Kekuatannya setara 200 megaton TNT, lebih 10.000 kali kekuatan bom atom yang meluluhlantakkan Hiroshima, Jepang di penghujung Perang Dunia II. Tephra dan awan panas merenggut banyak nyawa di Jawa dan Sumatra sebelah barat.
Namun, mayoritas korban jiwa, yang jumlahnya 36 ribu, jatuh akibat tsunami. Seperti dikutip dari situs sains LiveScience, muncul dinding air setinggi 120 kaki atau 36,5 meter, yang dipicu melesaknya Krakatau dan naiknya dasar laut.
Di wilayah pesisir, suara gelegar terdengar dari kejauhan, suaranya kian dekat dan kuat. Laut pun kemudian menggila.
Tsunami menerjang tanpa ampun, rumah gedek milik pribumi, maupun gedung tembok beratap merah kepunyaan bangsa Eropa di Anyer hancur lebur. Wilayah pesisir lain di Jawa dan Sumatra menemui nasib sama.
Ledakan tersebut melemparkan sekitar 45 kilometer kubik material vulkanik ke atmosfer. Menggelapkan langit yang menaungi wilayah yang berada di radius 442 km dari Krakatau.
Barograf di seluruh dunia mendokumentasikan 7 kali gelombang kejut. Dalam 13 hari, lapisan sulfur dioksida dan gas lainnya mulai menyaring jumlah sinar matahari yang bisa mencapai Bumi.
Efek atmosfer yang diakibatkan membuat pemandangan matahari terbenam yang spektakuler di seluruh Eropa dan Amerika Serikat. Suhu global rata-rata mencapai 1,2 derajat lebih dingin selama lima tahun ke depan.
Media Forbes menyebut, erupsi Krakatau, dalam beberapa aspek, adalah bencana global pertama yang tercatat dalam sejarah.
Kisah letusan Krakatau diabadikan dalam film, buku, dokumenter, bahkan komik. Pasca letusan tersebut, Krakatau hancur sama sekali. Mulai pada 1927 atau kurang lebih 40 tahun setelah meletusnya Gunung Krakatau, muncul gunung api yang dikenal sebagai Anak Krakatau. Ia sangat aktif dan terus bertumbuh.
Jadi Destinasi Wisata Pilihan Masyarakat
Sementara itu, seperti dilansir lampungprov.go.id, Gunung Anak Krakatau memiliki luas sekitar 320 hektare dan merupakan pulau tak berpenghuni.
Gunung Anak Krakatau termasuk kawasan cagar alam Krakatau dengan total seluas 13.605 hektar yang dikelola oleh Badan Konservasi Sumber Daya Alam (BKSDA) Provinsi Lampung.

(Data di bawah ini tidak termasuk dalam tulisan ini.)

-- ==== Sys2Proof/Machine/Rings.lean ====
section
/-!
DEFINITION. The host-ring family of commands: the doorbell sweep (R385 to R387), ring commands (R384), ring allocation (R383) and
interrupt moderation (R402).
-/

namespace Sys2Proof.Machine

/-! ### The sweep (R386) -/

/-- The sweep interval in ns that a ring's class selects (FN_SWEEP). -/
def sweepNs (s : State) (f cls : Nat) : Nat := 500 * fieldOf (fnRegs s f).sweep (10 * cls + 9) (10 * cls)

/-- Bit n of the summary bitmap is set by an atomic OR. -/
def setSummary (f n : Nat) (s : State) : State :=
  let a := (fnRegs s f).summary.toNat + n / 8
  hostWrite s a [BitVec.ofNat 8 (setBit (readByte s.mem.host a).toNat (n % 8))]

/-- The completion record of pair n: a consumer index past CQ_TAIL, or at or above the size, is a doorbell error (R387). -/
def readCqRecord (q : RingRef) (idx seq : Nat) (s : State) : State :=
  let r := ringOf s q
  if r.cqRec = some (idx, seq) then s
  else
    let s1 := setRing s q { r with cqRec := some (idx, seq) }
    let n := r.cqSize
    if n ≤ idx ∨ (r.cqTail + n - r.consumer) % n < (idx + n - r.consumer) % n then doorbellError q seq s1
    else setRing s1 q { ringOf s1 q with consumer := idx }

/-- The submission record of pair n (R386, R387). -/
def readSqRecord (q : RingRef) (idx seq : Nat) (s : State) : State :=
  let r := ringOf s q
  if r.sqRec = some (idx, seq) then s
  else
    let s1 := setRing s q { r with sqRec := some (idx, seq) }
    if r.sqSize ≤ idx then doorbellError q seq s1 else setRing s1 q { ringOf s1 q with producer := idx }

/-- A pair is handled: both records are read and taken. -/
def handlePair (q : RingRef) (s : State) : State :=
  let s1 := setRing s q { ringOf s q with handledAt := some (now s), reread := false }
  let bs := readBytes s.mem.host ((fnRegs s q.fn).doorbell.toNat + 16 * q.ring) 16
  readSqRecord q (leAt bs 0 2) (leAt bs 4 4) (readCqRecord q (leAt bs 8 2) (leAt bs 12 4) s1)

/-- The pair's own interval has elapsed since it was last handled. -/
def pairDue (q : RingRef) (s : State) : Bool :=
  match (ringOf s q).handledAt with
  | none => true
  | some t => decide (t + sweepNs s q.fn (ringOf s q).sweepClass ≤ now s)

/-- A flagged pair, or one that RESUME or RESET has asked to be read. In STANDBY and RETAIN pair 0 of the physical function wakes
the device, any other only under WAKE_ON_DOORBELL; else its bit is written back (R386, R403). -/
def sweepPair (f : Nat) (flags : List Nat) (s : State) (n : Nat) : State :=
  let q : RingRef := ⟨f, n⟩
  let r := ringOf s q
  let flagged := flags.contains n
  if !ringExists s q || r.st == .disabled || !(flagged || r.reread) then s
  else if !pairDue q s then (if flagged then setSummary f n s else s)
  else
    let first := f == 0 && n == 0
    match s.gov.st with
    | .active => handlePair q s
    | .exiting => handlePair q s
    | _ =>
      if first then handlePair q (wakeDevice 1 s)
      else if s.gov.wakeOnDoorbell then handlePair q (wakeDevice 2 s)
      else if flagged then setSummary f n s else s

/-- The pairs whose bits a summary has set. -/
def summaryBits (bs : List Byte) : List Nat := (List.range 1024).filter (fun n => hasBit (bs.getD (n / 8) 0).toNat (n % 8))

/-- One sweep of a function: the summary is read and swapped with 0, word by word, and each flagged pair is handled. -/
def sweepFn (f : Nat) (s : State) : State :=
  let a := (fnRegs s f).summary.toNat
  let bs := readBytes s.mem.host a 128
  let s1 := hostWrite s a (List.replicate 128 0)
  let flags := summaryBits bs
  let asked := ((ringsOf s f).filter (fun x => x.2.reread)).map Prod.fst
  (sortBy (fun a b => decide (a < b)) (flags ++ asked.filter (fun n => !flags.contains n))).foldl (sweepPair f flags) s1

/-- SWEEP (R386): the timer of a function runs while it has an ACTIVE ring. The expiry is latched in the event queue (R499). A
summary that cannot be read flags nothing. -/
def execSweep (f : Nat) (s : State) : Host.Outcome State Fault Refusal :=
  if f < 64 then
    if hostUp s && (ringsOf s f).any (fun x => x.2.st == .active)
        && (firstCovered (s.mem.hostFail ++ s.mem.hostBad) (fnRegs s f).summary.toNat ((fnRegs s f).summary.toNat + 128)).isNone then
      finish s (sweepFn f (latch (.sweep f) s))
    else finish s s
  else .refused .illFormed

/-- DOORBELL_ERROR_COMPLETION (R387): a held doorbell error completion is posted into the first slot that frees and that no fetch
has reserved. -/
def execDoorbellErrorCompletion (q : RingRef) (s : State) : Host.Outcome State Fault Refusal :=
  if q.fn < 64 ∧ q.ring < 1024 then
    let r := ringOf s q
    if r.heldErrors != 0 && cqFree (ringOf s (cqOf s q)) != 0 then
      finish s (postCompletion q { tag := 0xFFFFFFFF, opcode := 0, status := 0x14, froze := true } 0
        (setRing s q { r with heldErrors := r.heldErrors - 1 }))
    else finish s s
  else .refused .illFormed

/-! ### Ring commands (R384) -/

/-- A ring command reaches the pair: the host port is up and the pair exists. -/
def ringCmdOk (q : RingRef) (s : State) : Bool := hostUp s && s.boot.ready && ringExists s q && fnPresent s q.fn

/-- CMD_RESULT of a ring command. -/
def setResult (q : RingRef) (n : Nat) (s : State) : State := setRing s q { ringOf s q with result := n }

/-- What ENABLE finds (R384): the result, 0 when it may proceed. CQ_SEL at or above COUNT is out of range. -/
def enableResult (q : RingRef) (s : State) : Nat :=
  let r := ringOf s q
  if r.st ≠ .disabled then 1
  else if !(within 4 16 r.cqLog2 && within 4 16 r.sqLog2 && decide (r.cqSel < allocOf s q.fn)) then 2
  else if r.cqSel ≠ q.ring ∧ (ringOf s ⟨q.fn, r.cqSel⟩).st ≠ .active then 3
  else 0

/-- The pair after ENABLE: slots of the completion ring that entries in flight have reserved stay reserved (R388), and held error completions stay
held (R387). -/
def enabledPair (r : RingPair) : RingPair :=
  { r with
    st := .active, result := 0, sqHead := 0, cqTail := 0, phase := true, errCount := 0, producer := 0, consumer := 0
    handledAt := none, reread := false, sqRec := none, cqRec := none, modCountNow := 0
    modSince := none }

/-- RING_ENABLE (R384). -/
def execRingEnable (q : RingRef) (s : State) : Host.Outcome State Fault Refusal :=
  if q.fn < 64 ∧ q.ring < 1024 then
    if ringCmdOk q s then
      finish s (if enableResult q s = 0 then setRing s q (enabledPair (ringOf s q)) else setResult q (enableResult q s) s)
    else finish s s
  else .refused .illFormed

/-- What DISABLE finds: CQ_IN_USE when another ACTIVE submission ring posts to completion ring n. -/
def disableResult (q : RingRef) (s : State) : Nat :=
  let r := ringOf s q
  if r.st ≠ .active ∧ r.st ≠ .frozen then 1
  else if (ringsOf s q.fn).any (fun x => x.1 != q.ring && x.2.st == .active && x.2.cqSel == q.ring) then 4
  else 0

/-- RING_DISABLE (R384). -/
def execRingDisable (q : RingRef) (s : State) : Host.Outcome State Fault Refusal :=
  if q.fn < 64 ∧ q.ring < 1024 then
    if ringCmdOk q s then
      finish s (if disableResult q s = 0 then setRing s q { ringOf s q with st := .stopping, result := 0 }
        else setResult q (disableResult q s) s)
    else finish s s
  else .refused .illFormed

/-- RING_RESUME (R384). -/
def execRingResume (q : RingRef) (s : State) : Host.Outcome State Fault Refusal :=
  if q.fn < 64 ∧ q.ring < 1024 then
    if ringCmdOk q s then
      finish s (if (ringOf s q).st = .frozen then setRing s q { ringOf s q with st := .active, result := 0, reread := true }
        else setResult q 1 s)
    else finish s s
  else .refused .illFormed

/-- RING_RESET (R384): SQ_HEAD takes the producer index last read, so entries not fetched are never executed. -/
def execRingReset (q : RingRef) (s : State) : Host.Outcome State Fault Refusal :=
  if q.fn < 64 ∧ q.ring < 1024 then
    if ringCmdOk q s then
      let r := ringOf s q
      finish s (if r.st = .active ∨ r.st = .frozen then
          setRing s q { r with st := .active, result := 0, reread := true, sqHead := r.producer }
        else setResult q 1 s)
    else finish s s
  else .refused .illFormed

/-- Requests of a submission ring that hold a slot (IN_FLIGHT). Those that a reset of the function has ended are the ring's no more (R384, R404). -/
def inFlight (s : State) (q : RingRef) : Nat := s.srv.slots.countP (fun x => x.2.fn == q.fn && x.2.ring == q.ring && !x.2.silent)

/-- RING_STOPPED (R384): a STOPPING pair becomes DISABLED once IN_FLIGHT is 0. -/
def execRingStopped (q : RingRef) (s : State) : Host.Outcome State Fault Refusal :=
  if q.fn < 64 ∧ q.ring < 1024 then
    let r := ringOf s q
    if r.st == .stopping && inFlight s q == 0 then
      finish s (setRing s q { r with st := .disabled })
    else finish s s
  else .refused .illFormed

/-! ### RING_ALLOC (R383) -/

/-- The counts that a write to RING_ALLOC[f] would leave. -/
def newAlloc (f : Nat) (w : RegAccess) (s : State) : Sparse Nat :=
  sset s.port.alloc f (fieldOf (merged (BitVec.ofNat 64 (allocOf s f)) w) 10 0)

/-- The three conditions of R383. -/
def allocAllowed (f : Nat) (w : RegAccess) (s : State) : Bool :=
  !s.port.vfEnable && (ringsOf s 0).all (fun x => x.2.st == .disabled)
    && decide (((newAlloc f w s).map Prod.snd).sum ≤ 1024)

/-- RING_ALLOC_WRITE (R383). -/
def execRingAllocWrite (f : Nat) (w : RegAccess) (s : State) : Host.Outcome State Fault Refusal :=
  if f < 64 then
    if pfWrite w s && covers w 10 0 && allocAllowed f w s then
      finish s { s with port := { s.port with alloc := newAlloc f w s } }
    else finish s s
  else .refused .illFormed

/-- FIRST of a function: the sum of COUNT over the functions before it (R383). -/
def firstRing (s : State) (f : Nat) : Nat := ((List.range f).map (allocOf s)).sum

/-! ### Interrupt moderation (R402) -/

/-- INTERRUPT_MODERATION_TIMEOUT (R402): MOD_TIME has passed since the first entry counted on completion ring q, or since the last
raise of a stream vector of a request that posts to it. -/
def execInterruptModerationTimeout (q : RingRef) (stream : Option Nat) (s : State) : Host.Outcome State Fault Refusal :=
  if q.fn < 64 ∧ q.ring < 1024 then
    match stream with
    | none =>
      let r := ringOf s q
      if r.irqEn && r.modTime != 0 && r.modSince.any (fun t => decide (t + 1000 * r.modTime ≤ now s)) then
        finish s (raiseMsix q.fn r.vector (setRing s q { r with modCountNow := 0, modSince := none }))
      else finish s s
    | some v =>
      let k := 32 * q.fn + v
      if s.port.streamDue.contains k && (slookup s.port.streamAt k).all (fun t => decide (t + 1000 * (ringOf s q).modTime ≤ now s)) then
        finish s (raiseMsix q.fn v { s with port := { s.port with
          streamDue := s.port.streamDue.filter (· != k), streamAt := sset s.port.streamAt k (now s) } })
      else finish s s
  else .refused .illFormed

end Sys2Proof.Machine
end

Sekarang, Gunung Anak Krakatau adalah salah satu tempat wisata di Banten yang paling disukai pendaki gunung.
Kegiatan utama dan paling favorit di sini adalah mendaki Gunung Krakatau. Berdasarkan beberapa sumber teks Jawa Kuno, ketinggian Krakatau purba diperkirakan hampir 2000 mdpl.
Daya tarik wisata Gunung Krakatau yang sering jadi perbincangan, terletak pada sisa-sisa letusannya yang menghasilkan eksotisme bentangan alam sisa dari letusan dahsyat. Ditambah lagi dengan Anak Gunung Krakatau yang masih aktif dan fluktuatif. Selain itu, tinggi Gunung Anak Krakatau yang makin bertambah juga menjadi daya tarik pengunjung.